Directions for this task: Below are lines of data; give the number of them that contain "foldl", and only that.

_ _ _

theorem State.pltCtl_kept {s m v} (h : Kept q o s) : Kept q o (State.pltCtl s m v) := by
  unfold State.pltCtl
  split
  · exact State.fetchCmd_kept (h)
  · exact State.fetchCmd_kept (h)
  · exact State.abortCmd_kept (h)
  · exact State.discardCmd_kept (h)
  · exact State.burnCmd_kept (h)
  · exact State.guardW_kept (h) (fun _ h1 => State.reject_kept (h1))

theorem State.fetched_kept {s img} (h : Kept q o s) : Kept q o (State.fetched s img) := by
  unfold State.fetched
  split
  · exact h
  · extract_lets -merge y1
    exact Kept.ite (h) (State.modPlt_kept (State.setStage_kept (h)))

theorem State.verified_kept {s} (h : Kept q o s) : Kept q o (State.verified s) := by
  unfold State.verified
  refine Kept.ite ?_ ?_
  · exact h
  · split
    · exact State.raise_kept (State.modPlt_kept (State.setStage_kept (State.pltFail_kept (h))))
    · exact State.raise_kept (State.setBit_kept (State.setStage_kept (h)))

theorem State.applyImage_kept {s img} (h : Kept q o s) : Kept q o (State.applyImage s img) := by
  unfold State.applyImage
  extract_lets -merge y1
  have h2 : Kept q o y1 := State.applyBegin_kept (h)
  clear_value y1
  exact Kept.ite (State.applySections_kept (h2)) (h2)

theorem State.bootApply_kept {s img} (h : Kept q o s) : Kept q o (State.bootApply s img) := by
  unfold State.bootApply
  exact State.applyImage_kept (State.modPlt_kept (State.modPwr_kept (h)))

theorem State.applyLate_kept {s} (h : Kept q o s) : Kept q o (State.applyLate s) := by unfold State.applyLate; exact Kept.ite (State.applySections_kept (h)) (h)

theorem State.pltApply_kept {s m v} (h : Kept q o s) : Kept q o (State.pltApply s m v) := by
  unfold State.pltApply
  refine State.guardD_kept (h) ?_
  intro _ h1
  extract_lets -merge y2
  have h5 : Kept q o y2 := Kept.foldl (h1) (fun _ _ h4 => State.mark_kept (h4))
  clear_value y2
  split
  · exact State.reject_kept (h1)
  · exact Kept.ite (State.applyImage_kept (h1)) (State.modPlt_kept (State.setBit_kept (h5)))

theorem State.applied_kept {s ms} (h : Kept q o s) : Kept q o (State.applied s ms) := by unfold State.applied; exact Kept.ite (State.applyEnd_kept (h)) (h)

theorem State.glideStart_kept {s k ms} (h : Kept q o s) : Kept q o (State.glideStart s k ms) := by
  unfold State.glideStart
  extract_lets -merge y1
  exact Kept.ite (State.modOut_kept (h)) (State.setBit_kept (State.modOut_kept (h)))

theorem State.replotOut_kept {s old k} (h : Kept q o s) : Kept q o (State.replotOut s old k) := by
  unfold State.replotOut
  extract_lets -merge y1 y2 y3 y4 y5
  have h6 : Kept q o y2 := Kept.ite (h) (State.wr_kept (h))
  clear_value y2
  have h7 : Kept q o y4 := State.outEnable_kept (State.setBit_kept (h6))
  clear_value y4
  exact Kept.ite (Kept.ite (h6) (State.outEnable_kept (h6))) (Kept.ite (Kept.ite (State.outHoldOff_kept (h7)) (h7)) (Kept.ite (State.glideStart_kept (h6)) (h6)))

theorem State.replotApll_kept {s old k} (h : Kept q o s) : Kept q o (State.replotApll s old k) := by
  unfold State.replotApll
  extract_lets -merge y1
  exact Kept.ite (h) (Kept.ite (State.applyApll_kept (h)) (State.setBit_kept (State.modApll_kept (h))))

theorem State.replotCue_kept {s old c} (h : Kept q o s) : Kept q o (State.replotCue s old c) := by
  unfold State.replotCue
  extract_lets -merge y1
  exact Kept.ite (State.cueCancel_kept (h)) (h)

theorem State.replotPower_kept {s} (h : Kept q o s) : Kept q o (State.replotPower s) := by
  unfold State.replotPower
  extract_lets -merge y1 y2
  have h3 : Kept q o y2 := State.modPwr_kept (h)
  clear_value y2
  exact State.domFollow_kept (h3) (h)

theorem State.powerTrim_kept {s} (h : Kept q o s) : Kept q o (State.powerTrim s) := by
  unfold State.powerTrim
  extract_lets -merge y1
  exact Kept.ite (h) (State.domFollow_kept (State.modPwr_kept (Kept.foldl (h) (fun _ _ h3 => Kept.ite (h3) (State.setFld_kept (h3))))) (h))

theorem State.replotNow_kept {s} (h : Kept q o s) : Kept q o (State.replotNow s) := by
  unfold State.replotNow
  extract_lets -merge y1 y2 y3 y4 y5 y6 y7 y8 y9
  have h10 : Kept q o y4 := State.modPlt_kept (State.setBit_kept (h))
  clear_value y4
  have h11 : Kept q o y5 := State.modPlt_kept (h10)
  clear_value y5
  have h14 : Kept q o y6 := Kept.foldl (h11) (fun _ _ h13 => State.replotApll_kept (h13))
  clear_value y6
  have h17 : Kept q o y7 := Kept.foldl (h14) (fun _ _ h16 => State.replotOut_kept (h16))
  clear_value y7
  have h20 : Kept q o y8 := Kept.foldl (h17) (fun _ _ h19 => State.replotCue_kept (h19))
  clear_value y8
  have h21 : Kept q o y9 := State.showActive_kept (State.outsSettle_kept (State.replotPower_kept (State.banksFollow_kept (h20))))
  clear_value y9
  split
  · exact State.raise_kept (State.pltFail_kept (h10))
  · exact State.raise_kept (State.bump_kept (State.setBit_kept (State.setStage_kept (h21))))

theorem State.replotTry_kept {s v} (h : Kept q o s) : Kept q o (State.replotTry s v) := by unfold State.replotTry; exact Kept.ite (State.replotNow_kept (h)) (h)

theorem State.darkEnter_kept {s} (h : Kept q o s) : Kept q o (State.darkEnter s) := by
  unfold State.darkEnter
  extract_lets -merge y1 y2
  have h3 : Kept q o y1 := State.modPlt_kept (State.applySections_kept (h))
  clear_value y1
  have h4 : Kept q o y2 := State.modPwr_kept (State.setFld_kept (State.showActive_kept (h3)))
  clear_value y2
  exact State.muteFollow_kept (h4) (h)

theorem State.bootDark_kept {s ms} (h : Kept q o s) : Kept q o (State.bootDark s ms) := by unfold State.bootDark; exact State.wr_kept (State.darkEnter_kept (h))

theorem State.bootFail_kept {s f} (h : Kept q o s) : Kept q o (State.bootFail s f) := by unfold State.bootFail; exact State.raise_kept (State.pltFail_kept (h))

theorem State.bootDone_kept {s a b ms} (h : Kept q o s) : Kept q o (State.bootDone s a b ms) := by
  unfold State.bootDone
  refine Kept.ite ?_ ?_
  · exact h
  · split
    · exact State.bootApply_kept (h)
    · extract_lets -merge y1
      have h2 : Kept q o y1 := State.bootFail_kept (h)
      clear_value y1
      split
      · exact State.bootApply_kept (h2)
      · exact State.bootDark_kept (State.bootFail_kept (h2))

theorem State.reverifyDone_kept {s ms} (h : Kept q o s) : Kept q o (State.reverifyDone s ms) := by
  unfold State.reverifyDone
  refine Kept.ite ?_ ?_
  · exact h
  · split
    · exact State.bootApply_kept (h)
    · exact State.bootDark_kept (State.bootFail_kept (h))

theorem execFetchPcie_kept {m s} (h : Kept q o s) (e : execFetchPcie m s = .next t) : Kept q o t := by unfold execFetchPcie at e; exact Kept.next (State.fetchCmd_kept (h)) e

theorem execFetchFlash_kept {m s} (h : Kept q o s) (e : execFetchFlash m s = .next t) : Kept q o t := by unfold execFetchFlash at e; exact Kept.next (State.fetchCmd_kept (h)) e

theorem execFetchAbort_kept {m s} (h : Kept q o s) (e : execFetchAbort m s = .next t) : Kept q o t := by unfold execFetchAbort at e; exact Kept.next (State.abortCmd_kept (h)) e

theorem execDiscardStaged_kept {m s} (h : Kept q o s) (e : execDiscardStaged m s = .next t) : Kept q o t := by
  unfold execDiscardStaged at e
  exact Kept.next (State.discardCmd_kept (h)) e

theorem execBurnRollback_kept {m s} (h : Kept q o s) (e : execBurnRollback m s = .next t) : Kept q o t := by
  unfold execBurnRollback at e
  exact Kept.next (State.burnCmd_kept (h)) e

theorem execFetchComplete_kept {img s} (h : Kept q o s) (e : execFetchComplete img s = .next t) : Kept q o t := by
  unfold execFetchComplete at e
  exact Kept.next (State.fetched_kept (h)) e

theorem execFetchFailed_kept {s} (h : Kept q o s) (e : execFetchFailed s = .next t) : Kept q o t := by
  unfold execFetchFailed at e
  exact Kept.next (Kept.ite (State.fetchFail_kept (h)) (h)) e

theorem execVerifyDone_kept {s} (h : Kept q o s) (e : execVerifyDone s = .next t) : Kept q o t := by unfold execVerifyDone at e; exact Kept.next (State.verified_kept (h)) e

theorem execFullApply_kept {m s} (h : Kept q o s) (e : execFullApply m s = .next t) : Kept q o t := by unfold execFullApply at e; exact Kept.next (State.pltApply_kept (h)) e

theorem execReplotArm_kept {m s} (h : Kept q o s) (e : execReplotArm m s = .next t) : Kept q o t := by unfold execReplotArm at e; exact Kept.next (State.pltApply_kept (h)) e

theorem execReplotApply_kept {s} (h : Kept q o s) (e : execReplotApply s = .next t) : Kept q o t := by unfold execReplotApply at e; exact Kept.next (State.replotTry_kept (h)) e

theorem execBootImageVerified_kept {a b ms s} (h : Kept q o s) (e : execBootImageVerified a b ms s = .next t) : Kept q o t := by
  unfold execBootImageVerified at e
  exact Kept.next (State.bootDone_kept (h)) e

theorem execWarmResetReverifyDone_kept {ms s} (h : Kept q o s) (e : execWarmResetReverifyDone ms s = .next t) : Kept q o t := by
  unfold execWarmResetReverifyDone at e
  exact Kept.next (State.reverifyDone_kept (h)) e

theorem execApplyComplete_kept {ms s} (h : Kept q o s) (e : execApplyComplete ms s = .next t) : Kept q o t := by
  unfold execApplyComplete at e
  exact Kept.next (State.applied_kept (h)) e

/-! ### Sys2Proof/Machine/Commit.lean -/

theorem State.modGlb_kept {s f} (h : Kept q o s) : Kept q o (State.modGlb s f) := by unfold State.modGlb; exact Kept.of_eq (h) rfl rfl rfl rfl rfl rfl rfl

theorem State.stagedApply_kept {s} (h : Kept q o s) : Kept q o (State.stagedApply s) := by
  unfold State.stagedApply
  extract_lets -merge y1 y2
  have h5 : Kept q o y1 := Kept.foldl (h) (fun _ _ h4 => State.commitTb_kept (h4))
  clear_value y1
  have h8 : Kept q o y2 := Kept.foldl (h5) (fun _ _ h7 => Kept.ite (State.setBit_kept (State.rlSet_kept (h7))) (h7))
  clear_value y2
  exact Kept.foldl (h8) (fun _ _ h10 => State.btbCommit_kept (h10))

theorem State.commitNow_kept {s} (h : Kept q o s) : Kept q o (State.commitNow s) := by
  unfold State.commitNow
  extract_lets -merge y1
  have h2 : Kept q o y1 := State.modGlb_kept (State.setBit_kept (h))
  clear_value y1
  split
  · exact State.raise_kept (State.setFld_kept (State.bump_kept (State.stagedApply_kept (h2))))
  · exact State.raise_kept (State.setFld_kept (State.wr_kept (h2)))

theorem State.commitTry_kept {s v} (h : Kept q o s) : Kept q o (State.commitTry s v) := by
  unfold State.commitTry
  split
  · exact Kept.ite (State.commitNow_kept (h)) (h)
  · exact h

theorem State.commitW3_kept {s m v} (h : Kept q o s) : Kept q o (State.commitW3 s m v) := by
  unfold State.commitW3
  refine State.guardW_kept (h) ?_
  intro _ h1
  extract_lets -merge y2 y3
  have h4 : Kept q o y2 := State.hset_kept (h1)
  clear_value y2
  split
  · exact State.reject_kept (h1)
  · exact State.modGlb_kept (Kept.foldl (State.setBit_kept (h4)) (fun _ _ h6 => State.mark_kept (h6)))

theorem State.commitCtl_kept {s m v} (h : Kept q o s) : Kept q o (State.commitCtl s m v) := by
  unfold State.commitCtl
  exact State.guardW_kept (h) (fun _ h1 => Kept.ite (h1) (Kept.ite (State.reject_kept (h1)) (State.modGlb_kept (State.setBit_kept (h1)))))

theorem State.snapCtl_kept {s m v} (h : Kept q o s) : Kept q o (State.snapCtl s m v) := by
  unfold State.snapCtl
  exact State.guardW_kept (h) (fun _ h1 => Kept.ite (State.reject_kept (h1)) (State.modGlb_kept (h1)))

theorem State.snapTb_kept {s n} (h : Kept q o s) : Kept q o (State.snapTb s n) := by unfold State.snapTb; exact Kept.ite (h) (State.wrAll_kept (h))

theorem State.snapLatch_kept {s} (h : Kept q o s) : Kept q o (State.snapLatch s) := by
  unfold State.snapLatch
  extract_lets -merge y1 y2 y3
  have h6 : Kept q o y1 := Kept.foldl (State.modGlb_kept (h)) (fun _ _ h5 => State.snapTb_kept (h5))
  clear_value y1
  have h7 : Kept q o y2 := State.wr_kept (State.wrAll_kept (h6))
  clear_value y2
  have h8 : Kept q o y3 := State.bump_kept (h7)
  clear_value y3
  exact Kept.ite (h) (State.ringPut_kept (h8))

_ _ _

Expected output: 10